───── PROVIDED DATA
/-- The spec infers that no operation of DCCCORE traps and that every step of every agent completes (R287). For every
operation and every state exec answers a next state, with the parameters and the model's port, turns and queue
unchanged. A step from every state answers a next state with the same parameters, whatever stands at the operation
port, in the turns and in the foreground's queue. Rests on spec/60_exceptions.md section 1. -/
def Obligations.EveryOperationCompletes : Prop :=
  (∀ (i : Instr) (s : State), ∃ t, exec i s = .next t ∧ t.cfg = s.cfg ∧ t.opPort = s.opPort ∧ t.turns = s.turns ∧
    t.fgQueue = s.fgQueue) ∧
  (∀ s : State, ∃ t, step s = .next t ∧ t.cfg = s.cfg)

/-- Every tick first advances the time and clears flow_continue (State.ticked). Outside CUTOUT, and in CUTOUT at step
0 while a long half-bit is pending: with half_tick = 1 it only clears half_tick; with half_tick = 0 and long_pulse = 1
it only sets half_tick and clears long_pulse; otherwise it sets half_tick and runs what tx_state selects. The phase
and the slot length are the spec's decisions D7, the prescaler D2. Rests on spec/40_tick_dcc_tx.md section 1,
spec/92_eei_decisions.md D2, spec/92_eei_decisions.md D7. -/
def Obligations.TickRunsTheDividedEngine : Prop :=
  ∀ s : State, s.divides →
    (s.tx.halfTick = true → exec .tick s = .next { s.ticked with tx.halfTick := false }) ∧
    (s.tx.halfTick = false → s.tx.longPulse = true →
      exec .tick s = .next { s.ticked with tx.halfTick := true, tx.longPulse := false }) ∧
    (s.tx.halfTick = false → s.tx.longPulse = false →
      ∀ i, decode (.word .txState s.tx.txState.code.toNat) = .ok i →
        ∃ t, exec i { s.ticked with tx.halfTick := true } = .next t ∧ exec .tick s = .next t)

/-- In CUTOUT, unless it is held at step 0 by a pending long half-bit, a tick advances the time, clears flow_continue
and then runs the operation that decodes from cutout_step. TXS_CUTOUT runs that operation too: that a TX_STATE row
means what runs in that state is the model's reading (DEDUCED, log 10). The codes 19..31, never held by R42, advance
the counter and do nothing else, which is the model's choice (log 18). Rests on spec/40_tick_dcc_tx.md section 1,
spec/41_cutout_sequencer.md section 1, spec/30_encoding.md section 5. -/
def Obligations.TickInCutoutRunsTheStepOfTheTable : Prop :=
  (∀ (s : State) (i : Instr), decode (.word .cutoutStep s.tx.cutoutStep.toNat) = .ok i →
    (∃ t, exec i s = .next t ∧ exec .txsCutout s = .next t) ∧
    (s.tx.txState = .cutout → ¬ (s.tx.cutoutStep = 0 ∧ s.tx.longPulse = true) →
      ∃ t, exec i s.ticked = .next t ∧ exec .tick s = .next t)) ∧
  (∀ s : State, 19 ≤ s.tx.cutoutStep.toNat →
    exec .txsCutout s = .next { s with tx.cutoutStep := s.tx.cutoutStep + 1 })

/-- From any state of the invariant with nothing but ticks coming, any number n of steps answers a state in which ms *
TICKS_PER_MS + ms_div is larger by n, modulo 2^32 * TICKS_PER_MS. The ratio is the parameter D2, the width and the
wrap are D22. Rests on spec/40_tick_dcc_tx.md section 1, spec/92_eei_decisions.md D2, spec/92_eei_decisions.md D22. -/
def Obligations.MillisecondsCountTicks : Prop :=
  ∀ (n : Nat) (s : State), Inv s → s.onlyTicks →
    ∃ t, s.runSteps n = some t ∧ t.time.msDiv.toNat < t.cfg.ticksPerMs ∧ t.cfg = s.cfg ∧
      (t.time.ms.toNat * s.cfg.ticksPerMs + t.time.msDiv.toNat) % (2 ^ 32 * s.cfg.ticksPerMs) =
        (s.time.ms.toNat * s.cfg.ticksPerMs + s.time.msDiv.toNat + n) % (2 ^ 32 * s.cfg.ticksPerMs)

/-- With buf_len not 0, READY copies length, all nine bytes and loco index of the slot, clears buf_len and sets
flow_continue (D29). With buf_len = 0 it sends 00 00 00 in programming mode, else FF 00 FF; tx_bytes[3..8] keep their
contents, the loco index is LOCO_NONE (D31), and the slot and flow_continue are left. Either way the track is enabled
when booster_on = 1 and left otherwise, pre_cnt is loaded from preamble_len, half_sel cleared, and the state becomes
PREAMBLE. Nothing else changes. TXS_READY, what a slot runs in tx_state 0, is READY and then PRE_SLOT (D8); that the
row means this is the model's reading (log 10), and that READY has its effect in every position is the model's choice
(log 14). Rests on spec/40_tick_dcc_tx.md section 1, spec/40_tick_dcc_tx.md section 2, spec/92_eei_decisions.md D8,
spec/92_eei_decisions.md D29, spec/92_eei_decisions.md D31. -/
def Obligations.ReadyFetchesTheFrame : Prop :=
  ∀ s : State,
    (s.buf.bufLen ≠ 0 →
      exec .ready s = .next { s with
        out.trackEn := s.ctl.boosterOn || s.out.trackEn, out.flowContinue := true
        tx.txLen := s.buf.bufLen, tx.txBytes := s.buf.bufBytes, tx.txLocoIdx := s.buf.bufLocoIdx
        tx.preCnt := s.tx.preambleLen, tx.halfSel := false, tx.txState := .preamble
        buf.bufLen := 0 }) ∧
    (s.buf.bufLen = 0 →
      exec .ready s = .next { s with
        out.trackEn := s.ctl.boosterOn || s.out.trackEn
        tx.txLen := 3, tx.txLocoIdx := 0xFF
        tx.txBytes :=
          if s.ctl.mode = .programming then ((s.tx.txBytes.set 0 0x00).set 1 0x00).set 2 0x00
          else ((s.tx.txBytes.set 0 0xFF).set 1 0x00).set 2 0xFF
        tx.preCnt := s.tx.preambleLen, tx.halfSel := false, tx.txState := .preamble }) ∧
    ∃ t u, exec .ready s = .next t ∧ exec .preSlot t = .next u ∧ exec .txsReady s = .next u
──────────
TASK INSTRUCTIONS -> Write out exactly those lines of the records above that lie from the one with "def Obligations.ReadyFetchesTheFrame : Prop" through the last line, including both.

OUTPUT FOR THIS TASK ->
def Obligations.ReadyFetchesTheFrame : Prop :=
  ∀ s : State,
    (s.buf.bufLen ≠ 0 →
      exec .ready s = .next { s with
        out.trackEn := s.ctl.boosterOn || s.out.trackEn, out.flowContinue := true
        tx.txLen := s.buf.bufLen, tx.txBytes := s.buf.bufBytes, tx.txLocoIdx := s.buf.bufLocoIdx
        tx.preCnt := s.tx.preambleLen, tx.halfSel := false, tx.txState := .preamble
        buf.bufLen := 0 }) ∧
    (s.buf.bufLen = 0 →
      exec .ready s = .next { s with
        out.trackEn := s.ctl.boosterOn || s.out.trackEn
        tx.txLen := 3, tx.txLocoIdx := 0xFF
        tx.txBytes :=
          if s.ctl.mode = .programming then ((s.tx.txBytes.set 0 0x00).set 1 0x00).set 2 0x00
          else ((s.tx.txBytes.set 0 0xFF).set 1 0x00).set 2 0xFF
        tx.preCnt := s.tx.preambleLen, tx.halfSel := false, tx.txState := .preamble }) ∧
    ∃ t u, exec .ready s = .next t ∧ exec .preSlot t = .next u ∧ exec .txsReady s = .next u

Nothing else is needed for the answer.